🤖 AI Summary
This work addresses the challenge of achieving both high accuracy and extended ranging capability in depth estimation on compact devices, where short baselines and limited depth of field typically impose fundamental trade-offs. The authors propose a novel approach that fuses dual micro-defocus (D³) cues with passive stereo vision, leveraging a physically consistent closed-form solution to jointly generate an over-determined depth estimate. A multi-cue consensus mechanism is introduced to select reliable depth hypotheses. Remarkably, the method achieves ranging performance comparable to large-baseline systems using only a 4 mm baseline, delivering centimeter-level accuracy (mean absolute error of 1 cm) over a range of 0.3–1.64 m and producing high-resolution depth maps at 900×1800 pixels—significantly outperforming existing commercial large-format stereo cameras and establishing a new paradigm for miniaturized, high-precision depth sensing.
📝 Abstract
We introduce D^3S Consensus, a physics-based, closed-form algorithm that unifies depth-from-defocus (DfD) and stereo to achieve highly accurate depth estimation throughout an extended working range beyond the depth-of-field (DoF) of cameras. Given a pair of dual-defocus stereo images, the method estimates an overdetermined set of depth using a novel DfD theory, Dual Differential Defocus (D^3), and (S)tereo in a coupled fashion. It then picks the most confident depth prediction from the set by enforcing consensus between these physically independent cues to reject unreliable estimates.

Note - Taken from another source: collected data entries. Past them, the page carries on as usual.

/-- The results of a burst in key order; none when the unit cannot serve it. -/
def burstResults (s : State) (unit : Nat) (c : Cmd) (q : QueryRun) (o : OpEnt) (keys : List (List Byte)) :
    Option (List (Bool × Nat × W32) × Nat × Nat) :=
  match o.args with
  | .matchOp 0 _ tsrc _ _ _ _ _ =>
    match cmuTableFor s c.inst (leNat (pbSlot q tsrc)) c.accNo with
    | none => none
    | some (u, t) =>
      if u ≠ unit ∨ t.faulted then none
      else some (keys.map fun k =>
        match searchTable (s.cmu u) t (BitVec.ofNat 144 (leNat k)) with
        | none => (false, 0, 0)
        | some (i, w) => (true, i, w), 0, keys.length)
  | .matchOp _ _ tsrc _ _ _ _ _ =>
    match imgEnt (s.cmu unit) c.inst q.plan.uid q.bound tsrc, q.plan.autos[tsrc]? with
    | some m, some a =>
      if m.faulted then none
      else
        let rs := keys.map fun k => runImage (s.cmu unit) m a k
        some (rs.map fun r => match r with
          | none => (false, 0, 0)
          | some (p, e) => (true, e, BitVec.ofNat 32 p), 1,
          ((keys.zip rs).map fun x => laneBytes x.1.length x.2).sum)
    | _, _ => none
  | _ => none

/-- The record of one search of a burst; none where the search could not be served (R128). -/
def burstRes (pipe op item : Nat) (x : List Byte × Option (Bool × Nat × W32)) : BurstRes :=
  { pipe := pipe, op := op, item := item, key := x.1, res := x.2.map fun r => if r.1 then some (r.2.2.toNat, r.2.1) else none }

/-- A burst has its grant of 30 units, which it asks for with its first turn (R152, R236); the declared length is the slots its keys
take, in µs (log 54). -/
def burstGrant (u slot : Nat) (c : Cmd) (n : Nat) (s : State) : Bool × State :=
  let h := Holder.cmu u slot
  let s := if (s.pwr.grants ++ s.pwr.waits).any fun g => g.holder = h then s
    else requestGrant 30 (n / 1200 + 1) c.prio (some c.inst) true none h s
  (s.pwr.grants.any fun g => g.holder = h, s)

/-- A MATCH searches a table, not an automaton. -/
def OpEnt.ternary (o : OpEnt) : Bool :=
  match o.args with
  | .matchOp 0 .. => true
  | _ => false

/-- One turn of a burst that has its grant: as many of its keys as the unit's slots, or lanes, go to its instance now are searched, in
order, each as the unit then stands (R236, R237, R262, R263). The answer is the records of those keys, what the unit returned, and the
state, in which the burst has given its grant back when no key is left; none while another instance is in turn. -/
def burstTurn (u slot pipe op item : Nat) (c : Cmd) (q : QueryRun) (o : OpEnt) (keys : List (List Byte)) (s : State) :
    Option (List BurstRes × List (Bool × Nat × W32) × State) :=
  let mine := if o.ternary then slotMine s u c.inst else laneMine s u c.inst
  let n := min keys.length (((if o.ternary then slotLimit s u c.inst else laneLimit s u c.inst)).getD keys.length)
  let ks := keys.take n
  let ended := fun (s : State) => if n = keys.length then endHolder (.cmu u slot) s else s
  if !mine then none
  else
    match burstResults s u c q o ks with
    | none => some (keys.map fun k => burstRes pipe op item (k, none), [], endHolder (.cmu u slot) s)
    | some (rs, k, m) =>
      let s := if o.ternary then takeSlots u c.inst n s else takeLanes u c.inst n s
      some ((ks.zip rs).map fun x => burstRes pipe op item (x.1, some x.2), rs, ended (countCmu u c.inst k m s))

/-- Keeps the results of searches for the item that sent them. -/
def keepBurst (slot : Nat) (rs : List BurstRes) (s : State) : State :=
  s.modCmd slot fun c => match c.work with
    | .query q => { c with work := .query { q with bursts := q.bursts ++ rs } }
    | _ => c

/-- CMU_SEARCH_BURST: the batch of up to 4,096 keys that an item's MATCH stage sends, under its grant (R152, R236). Keys that the turn
does not reach come with a further such command (R262); the item finds its results when it ends. A unit, table or image that cannot
serve the burst leaves failures (R128). -/
def execCmuSearchBurst (unit slot pipe op : Nat) (keys : Burst) (s : State) : Host.Outcome State Fault Refusal :=
  match s.cmd slot with
  | none => .next s
  | some c =>
    match c.work with
    | .query q =>
      match planOp q.plan pipe op with
      | none => .next s
      | some o =>
        if 4 ≤ unit ∨ 4096 < keys.keys.length ∨ c.phase ≠ .running ∨ (s.cmu unit).fault ∨ (s.cmu unit).sagHold then .next s
        else
          let g := burstGrant unit slot c keys.keys.length (enterCmu unit s)
          if !g.1 then .next g.2
          else
            match burstTurn unit slot pipe op keys.item c q o keys.keys g.2 with
            | none => .next g.2
            | some (l, rs, s) => .next (keepBurst slot l { s with out := { s.out with cmu := rs } })
    | _ => .next s

/-! ## Comparer (R254 to R256) -/

/-- A state that accepts nothing and whose every NEXT is itself, k being its number in the image (R256). -/
def deadState (k : Nat) : BitVec 512 :=
  BitVec.ofNat 512 (((List.range 32).map fun c => (k % 2 ^ 15) * 2 ^ (15 * c)).sum)

/-- The shadow of an entry cannot be read: the entry is invalidated and its table FAULTED. -/
def shadowLostEnt (u a : Nat) (s : State) : State :=
  let x := s.cmu u
  let e := x.ent.get TEntry.empty a
  s.setCmu u { x with
    ent := x.ent.set TEntry.empty a { e with valid := false }, shadowErr := true,
    tables := x.tables.map fun t => if t.base ≤ a ∧ a < t.base + t.size then { t with faulted := true } else t }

Analysis shows that D^3S achieves a comparable working range under the same error tolerance with 10x smaller baseline than previous triangulation-based depth estimation systems. This enables compact passive binocular rangefinders with substantially smaller form factors than conventional stereo and DfD designs. We demonstrate the first D^3S prototype with only 4 mm baseline and 12 mm EFL. It generates up to 900 x 1800-pixel depth maps with 1-cm mean absolute error over 0.3-1.64 m from a snapshot acquisition. This has surpassed the reported accuracy of certain commercially available stereo cameras with much larger form factors.